*WHAT THE EXERCISE ASKS*:
Please output the lines shown below exactly as they appear.

▼▼▼

/-- R351, R354: the member completes with the best report, 1 ms after it first held one. -/
def execAbortCompletion (q : QueueId) (seq : BitVec 32) (s : State) : Out :=
  match s.collOf q seq with
  | none => .next s
  | some k =>
    match k.abort with
    | none => .next s
    | some r =>
      let qs := s.queue q
      if s.time < k.abortAt + 1000000 || qs.state = qPreempted then .next s
      else
        let st : BitVec 16 := if k.ownStatus = 0x7001 ∨ k.ownStatus = 0x8001 then k.ownStatus else 0x4000 + r.cause.setWidth 16
        let (no, s1) := (s.scribbleColl k).recordAbort k seq r
        .next ((((s1.dropColl k.cmd).updCmd k.cmd fun y => { y with faultRef := no, engine := engColl, fast := y.fast || k.fast }).updCmd
          k.cmd fun y => y.finish st s.stamp).haltFor k.cmd |>.settleBuffers q)

/-- The neighbour that a member waits on (R353). -/
def Coll.waitsOn (k : Coll) : Option Nat :=
  let ring (d : Nat) : Option Nat := if d < 3 then some (k.prev d) else none
  match k.stage with
  | .opening => ring k.openDim
  | .closing => ring k.closeDim
  | .barrier => none
  | .running =>
    ((upTo 12).findSome? fun i => (k.recvPeers k.phase i).find? fun p => k.complete k.phase i p < (k.chunksIn k.phase i p).length) <|>
    (upTo 12).findSome? fun i => (k.sendPeers k.phase i).find? fun p => k.sentTo k.phase i p < (k.chunksTo k.phase i p).length

/-- R353. -/
def execProgressTimeout (q : QueueId) (seq : BitVec 32) (s : State) : Out :=
  match s.collOf q seq with
  | none => .next s
  | some k =>
    .next (if s.collTimed k && k.c 147 128 * 1000000 ≤ k.elapsed then s.raiseAbort k.cmd 0x02 0 0 k.waitsOn else s)

/-! ## Damp (R356, R357) -/

/-- R356: at the boundary the staging tiles go free and the timer stops. -/
def execDampBoundary (q : QueueId) (seq : BitVec 32) (s : State) : Out :=
  match s.collOf q seq with
  | none => .next s
  | some k =>
    match k.agreed with
    | none => .next s
    | some b =>
      .next (if k.paused || k.abort.isSome || !k.atBoundary b then s
        else
          ((s.freeTiles k.cmd).updCmd k.cmd fun y => { y with holds := [] }).updColl k.cmd fun x =>
            { x with paused := true, damps := if x.damps = 0xFFFF then x.damps else x.damps + 1 })

/-- R357: with no holder left and its staging tiles free, the member goes on. -/
def execStagingRestore (q : QueueId) (seq : BitVec 32) (s : State) : Out :=
  match s.collOf q seq with
  | none => .next s
  | some k =>
    let qs := s.queue q
    .next (if !k.paused || k.abort.isSome || !(k.holders.isEmpty || !(k.agreed.any k.atBoundary)) || qs.state = qPreempted || qs.preempting
        || !(k.tiles.all s.tileReady) || s.outranked q k.tiles then s
      else
        let s1 := s.updColl k.cmd fun x => { x with paused := false, agreed := if x.holders.isEmpty then none else x.agreed }
        (s1.takeStaging k.cmd k).collPump k.cmd)

/-! ## The hardware barrier (R359, R360) -/

/-- The semaphores of a barrier are signalled on every die of bdies; whether one overflowed (R140). -/
def State.signalBarrier (s : State) (k : Coll) : State × Bool :=
  k.bdies.foldl (fun (a : State × Bool) d =>
    let (s1, o) := a.1.semAdd (BitVec.ofNat 14 (d.val * 1024 + k.d 681 672)) (BitVec.ofNat 32 (k.d 735 704))
    (s1, a.2 || o)) (s, false)

/-- R359, R360: at the release instant the semaphores are signalled; a pre-empted queue's completion waits for its
restore (R363). -/
def execBarrierRelease (q : QueueId) (seq : BitVec 32) (s : State) : Out :=
  match s.collOf q seq with
  | none => .next s
  | some k =>
    if k.stage ≠ .barrier || k.abort.isSome || !(k.signalled || k.late || k.release.toNat ≤ s.stamp.toNat) then .next s
    else
      let (s1, full) := if k.signalled then (s, false) else s.signalBarrier k
      let k1 := { k with signalled := true, unaligned := if k.signalled then k.unaligned else s.tb.state ≠ 1 && s.tb.state ≠ 2 }
      let s2 := s1.updColl k.cmd fun _ => k1
      if full then .next ((s2.dropColl k.cmd).failCmd k.cmd { status := 0x2007 } engColl none)
      else if (s.queue q).state = qPreempted then .next s2
      else .next ((s2.collFinish k.cmd k1).settleBuffers q)

/-! ## Lock-step records (R375, R376) -/

/-- R375: a peer's hash record, with its command's block hashes, arrives and is compared. -/
def execHashRecord (part : PartId) (r : HashRec) (blocks : List BlockHash) (s : State) : Out :=
  let w := s.part part
  .next (if !s.partPaired part then s
    else (s.setPart part { w with peer_ := w.peer_ ++ [(r, blocks)], lastPeer := s.time }).compareRecords part)

/-- R376: no packet from the peer for 100 ms while local records await comparison. -/
def execPeerLost (part : PartId) (s : State) : Out :=
  let w := s.part part
  .next (if !s.partPaired part || w.local_.isEmpty || s.time < w.lastPeer + 100000000 then s
    else (s.setPart part { w with lsState := 5, local_ := [], peer_ := [] }).event (srcPart part) 0x09 w.ls.peer.toNat (some part))

end Sys2Proof.Machine
end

▲▲▲

*REPLY*:
/-- R351, R354: the member completes with the best report, 1 ms after it first held one. -/
def execAbortCompletion (q : QueueId) (seq : BitVec 32) (s : State) : Out :=
  match s.collOf q seq with
  | none => .next s
  | some k =>
    match k.abort with
    | none => .next s
    | some r =>
      let qs := s.queue q
      if s.time < k.abortAt + 1000000 || qs.state = qPreempted then .next s
      else
        let st : BitVec 16 := if k.ownStatus = 0x7001 ∨ k.ownStatus = 0x8001 then k.ownStatus else 0x4000 + r.cause.setWidth 16
        let (no, s1) := (s.scribbleColl k).recordAbort k seq r
        .next ((((s1.dropColl k.cmd).updCmd k.cmd fun y => { y with faultRef := no, engine := engColl, fast := y.fast || k.fast }).updCmd
          k.cmd fun y => y.finish st s.stamp).haltFor k.cmd |>.settleBuffers q)

/-- The neighbour that a member waits on (R353). -/
def Coll.waitsOn (k : Coll) : Option Nat :=
  let ring (d : Nat) : Option Nat := if d < 3 then some (k.prev d) else none
  match k.stage with
  | .opening => ring k.openDim
  | .closing => ring k.closeDim
  | .barrier => none
  | .running =>
    ((upTo 12).findSome? fun i => (k.recvPeers k.phase i).find? fun p => k.complete k.phase i p < (k.chunksIn k.phase i p).length) <|>
    (upTo 12).findSome? fun i => (k.sendPeers k.phase i).find? fun p => k.sentTo k.phase i p < (k.chunksTo k.phase i p).length

/-- R353. -/
def execProgressTimeout (q : QueueId) (seq : BitVec 32) (s : State) : Out :=
  match s.collOf q seq with
  | none => .next s
  | some k =>
    .next (if s.collTimed k && k.c 147 128 * 1000000 ≤ k.elapsed then s.raiseAbort k.cmd 0x02 0 0 k.waitsOn else s)

/-! ## Damp (R356, R357) -/

/-- R356: at the boundary the staging tiles go free and the timer stops. -/
def execDampBoundary (q : QueueId) (seq : BitVec 32) (s : State) : Out :=
  match s.collOf q seq with
  | none => .next s
  | some k =>
    match k.agreed with
    | none => .next s
    | some b =>
      .next (if k.paused || k.abort.isSome || !k.atBoundary b then s
        else
          ((s.freeTiles k.cmd).updCmd k.cmd fun y => { y with holds := [] }).updColl k.cmd fun x =>
            { x with paused := true, damps := if x.damps = 0xFFFF then x.damps else x.damps + 1 })

/-- R357: with no holder left and its staging tiles free, the member goes on. -/
def execStagingRestore (q : QueueId) (seq : BitVec 32) (s : State) : Out :=
  match s.collOf q seq with
  | none => .next s
  | some k =>
    let qs := s.queue q
    .next (if !k.paused || k.abort.isSome || !(k.holders.isEmpty || !(k.agreed.any k.atBoundary)) || qs.state = qPreempted || qs.preempting
        || !(k.tiles.all s.tileReady) || s.outranked q k.tiles then s
      else
        let s1 := s.updColl k.cmd fun x => { x with paused := false, agreed := if x.holders.isEmpty then none else x.agreed }
        (s1.takeStaging k.cmd k).collPump k.cmd)

/-! ## The hardware barrier (R359, R360) -/

/-- The semaphores of a barrier are signalled on every die of bdies; whether one overflowed (R140). -/
def State.signalBarrier (s : State) (k : Coll) : State × Bool :=
  k.bdies.foldl (fun (a : State × Bool) d =>
    let (s1, o) := a.1.semAdd (BitVec.ofNat 14 (d.val * 1024 + k.d 681 672)) (BitVec.ofNat 32 (k.d 735 704))
    (s1, a.2 || o)) (s, false)

/-- R359, R360: at the release instant the semaphores are signalled; a pre-empted queue's completion waits for its
restore (R363). -/
def execBarrierRelease (q : QueueId) (seq : BitVec 32) (s : State) : Out :=
  match s.collOf q seq with
  | none => .next s
  | some k =>
    if k.stage ≠ .barrier || k.abort.isSome || !(k.signalled || k.late || k.release.toNat ≤ s.stamp.toNat) then .next s
    else
      let (s1, full) := if k.signalled then (s, false) else s.signalBarrier k
      let k1 := { k with signalled := true, unaligned := if k.signalled then k.unaligned else s.tb.state ≠ 1 && s.tb.state ≠ 2 }
      let s2 := s1.updColl k.cmd fun _ => k1
      if full then .next ((s2.dropColl k.cmd).failCmd k.cmd { status := 0x2007 } engColl none)
      else if (s.queue q).state = qPreempted then .next s2
      else .next ((s2.collFinish k.cmd k1).settleBuffers q)

/-! ## Lock-step records (R375, R376) -/

/-- R375: a peer's hash record, with its command's block hashes, arrives and is compared. -/
def execHashRecord (part : PartId) (r : HashRec) (blocks : List BlockHash) (s : State) : Out :=
  let w := s.part part
  .next (if !s.partPaired part then s
    else (s.setPart part { w with peer_ := w.peer_ ++ [(r, blocks)], lastPeer := s.time }).compareRecords part)

/-- R376: no packet from the peer for 100 ms while local records await comparison. -/
def execPeerLost (part : PartId) (s : State) : Out :=
  let w := s.part part
  .next (if !s.partPaired part || w.local_.isEmpty || s.time < w.lastPeer + 100000000 then s
    else (s.setPart part { w with lsState := 5, local_ := [], peer_ := [] }).event (srcPart part) 0x09 w.ls.peer.toNat (some part))

end Sys2Proof.Machine
end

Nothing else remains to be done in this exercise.